I have heard of guys who leave their meat in the cryovac for 30-45 days in the fridge. It seems to tenderize the meat & is called wet aging. Don’t know if it is safe, but there are sure a lot of guys who do it. Maybe 

 chef jimmyj
 can chime in on this one.
Al


----------



## chef jimmyj (Dec 4, 2020)

All Boxed Beef, that is Vac-packed, is being Wet Aged.
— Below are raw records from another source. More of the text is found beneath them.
-- ==== Sys2Proof/Decode.lean ====
section
/-! DEFINITION. The command word: its fields, its total decoder, the opcode map and the encoder (30_encoding.md R70 to
R76). -/

namespace Sys2Proof

/-- `OPC = w[7:0]` (30_encoding.md R70). -/
def opcField (w : Word) : Byte := w.extractLsb' 0 8

/-- `ARG = w[15:8]` (30_encoding.md R70). -/
def argField (w : Word) : Byte := w.extractLsb' 8 8

/-- `RSV = w[31:16]` (30_encoding.md R70). -/
def rsvField (w : Word) : BitVec 16 := w.extractLsb' 16 16

/-- Why a word is an illegal command: the four cases of 30_encoding.md R75. Only the name is the decoder's; every
illegal word has the one effect of 40_host_access.md R96 (assumption log 16). -/
inductive IllegalWord where
  /-- An RSV bit is set. -/
  | reservedBits
  /-- OPC is not in the table. -/
  | unknownOpc (opc : Byte)
  /-- A non-zero ARG on a command that takes no operand. -/
  | argNotZero (opc : Byte)
  /-- `ARG[7:1]` non-zero on ENC_FINAL. -/
  | finalArg
deriving DecidableEq, Repr

/-- What a word written to CMD decodes to (30_encoding.md R76). -/
inductive Decoded where
  | command (i : Instr)
  | illegal (why : IllegalWord)
deriving DecidableEq, Repr

/-- A command without operand: its word is legal only with ARG = 0 (30_encoding.md R76). -/
def decodeNoArg (i : Instr) (opc arg : Byte) : Decoded :=
  if arg = 0 then .command i else .illegal (.argNotZero opc)

/-- ENC_FINAL: `ARG[7:1]` must be 0 and `ARG[0]` is PAD (30_encoding.md R76). -/
def decodeFinal (arg : Byte) : Decoded :=
  if arg.extractLsb' 1 7 = 0 then .command (.encFinal (arg.getLsbD 0)) else .illegal .finalArg

/-- The case distinction on OPC (30_encoding.md R76). -/
def decodeOpc (opc arg : Byte) : Decoded :=
  match opc with
  | 0x02#8 => .command (.encPush arg)
  | 0x12#8 => .command (.decPush arg)
  | 0x22#8 => .command (.trnPush arg)
  | 0x03#8 => decodeFinal arg
  | 0x01#8 => decodeNoArg .encInit opc arg
  | 0x11#8 => decodeNoArg .decInit opc arg
  | 0x13#8 => decodeNoArg .decFinal opc arg
  | 0x21#8 => decodeNoArg .trnClear opc arg
  | 0x23#8 => decodeNoArg .trnRun opc arg
  | 0x31#8 => decodeNoArg .ctrRun opc arg
  | _ => .illegal (.unknownOpc opc)

/-- Decoding is a total function of the 32-bit word (30_encoding.md R76). -/
def decode (w : Word) : Decoded :=
  if rsvField w = 0 then decodeOpc (opcField w) (argField w) else .illegal .reservedBits

/-- The opcode of a command (30_encoding.md R73). -/
def Instr.opcode : Instr → Byte
  | .encInit => 0x01
  | .encPush _ => 0x02
  | .encFinal _ => 0x03
  | .decInit => 0x11
  | .decPush _ => 0x12
  | .decFinal => 0x13
  | .trnClear => 0x21
  | .trnPush _ => 0x22
  | .trnRun => 0x23
  | .ctrRun => 0x31

/-- The ARG field of a command's word (30_encoding.md R72). -/
def Instr.argument : Instr → Byte
  | .encPush b => b
  | .decPush c => c
  | .trnPush d => d
  | .encFinal pad => if pad then 1 else 0
  | .encInit | .decInit | .decFinal | .trnClear | .trnRun | .ctrRun => 0

/-- The word of the two fields, RSV zero (30_encoding.md R70). -/
def commandWord (opc arg : Byte) : Word := (0#16 ++ arg) ++ opc

/-- The word of a command (30_encoding.md R73 and R77). -/
def encode (i : Instr) : Word := commandWord i.opcode i.argument

/-- One row of the opcode map: a word `w` is that command when `(w & mask) = pattern` (30_encoding.md R73, whose
column `match` is `pattern` here). -/
structure OpRow where
  mnemonic : String
  pattern : Word
  mask : Word
deriving DecidableEq, Repr

/-- The ten rows of 30_encoding.md R73. -/
def opcodeTable : List OpRow :=
  [⟨"ENC_INIT", 0x00000001, 0xFFFFFFFF⟩, ⟨"ENC_PUSH", 0x00000002, 0xFFFF00FF⟩, ⟨"ENC_FINAL", 0x00000003, 0xFFFFFEFF⟩,
   ⟨"DEC_INIT", 0x00000011, 0xFFFFFFFF⟩, ⟨"DEC_PUSH", 0x00000012, 0xFFFF00FF⟩, ⟨"DEC_FINAL", 0x00000013, 0xFFFFFFFF⟩,
   ⟨"TRN_CLEAR", 0x00000021, 0xFFFFFFFF⟩, ⟨"TRN_PUSH", 0x00000022, 0xFFFF00FF⟩, ⟨"TRN_RUN", 0x00000023, 0xFFFFFFFF⟩,
   ⟨"CTR_RUN", 0x00000031, 0xFFFFFFFF⟩]

/-- The word lies in the row (30_encoding.md R73). -/
def OpRow.covers (row : OpRow) (w : Word) : Bool := w &&& row.mask == row.pattern

/-- The mnemonic of a command's row (30_encoding.md R73). -/
def Instr.mnemonic : Instr → String
  | .encInit => "ENC_INIT"
  | .encPush _ => "ENC_PUSH"
  | .encFinal _ => "ENC_FINAL"
  | .decInit => "DEC_INIT"
  | .decPush _ => "DEC_PUSH"
  | .decFinal => "DEC_FINAL"
  | .trnClear => "TRN_CLEAR"
  | .trnPush _ => "TRN_PUSH"
  | .trnRun => "TRN_RUN"
  | .ctrRun => "CTR_RUN"

/-- The four units of the block; a command's OPC names its unit in the high nibble (30_encoding.md R73). -/
def Instr.unitNibble (i : Instr) : BitVec 4 := i.opcode.extractLsb' 4 4

/-- The command a number of `nbits` bits stands for, its bits counted as spec/opcode_table.json counts them, the bits
above taken as 0; none where the decoder refuses it, or where the number does not fit the one 32-bit word every
command has (30_encoding.md R71). -/
def decodeTableWord (nbits w : Nat) : Option Instr :=
  let v := w % 2 ^ nbits
  if v < 2 ^ 32 then
    match decode (BitVec.ofNat 32 v) with
    | .command i => some i
    | .illegal _ => none
  else none

end Sys2Proof
end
It gives the extended storage life needed to get from processors, to warehouse, to distrubutor, to grocery warehouse, to the store, which is sold Whole or broken down to individual portions. 
While water freezes at 32°F (0°C) Beef does not freeze until 27°F (-2.8°C).
Vac-Packed, Wet Aged Beef, stored at 29.3°F (-1.5°C) has a Shelf Life of approximately 130 Days. 
At 34°F (1.1°C), typical Home Refrigerator Temp, the Beef will be fine about 30 days from Pack date...JJ









						Storage life of vacuum packaged beef  - Beef Cattle Research Council
					

The Beef Cattle Research Council (BCRC) is Canada's industry-led funding agency for beef, cattle and forage research.




					www.beefresearch.ca


----------



## SmokinAl (Dec 4, 2020)

Thanks for clarifying that JJ!
Al


----------



## chopsaw (Dec 4, 2020)

Here's a label from  GFS brisket . I always check the pack date and the sell by date as well as the look and feel when buying vac packed meat . Just thought I would post it .


----------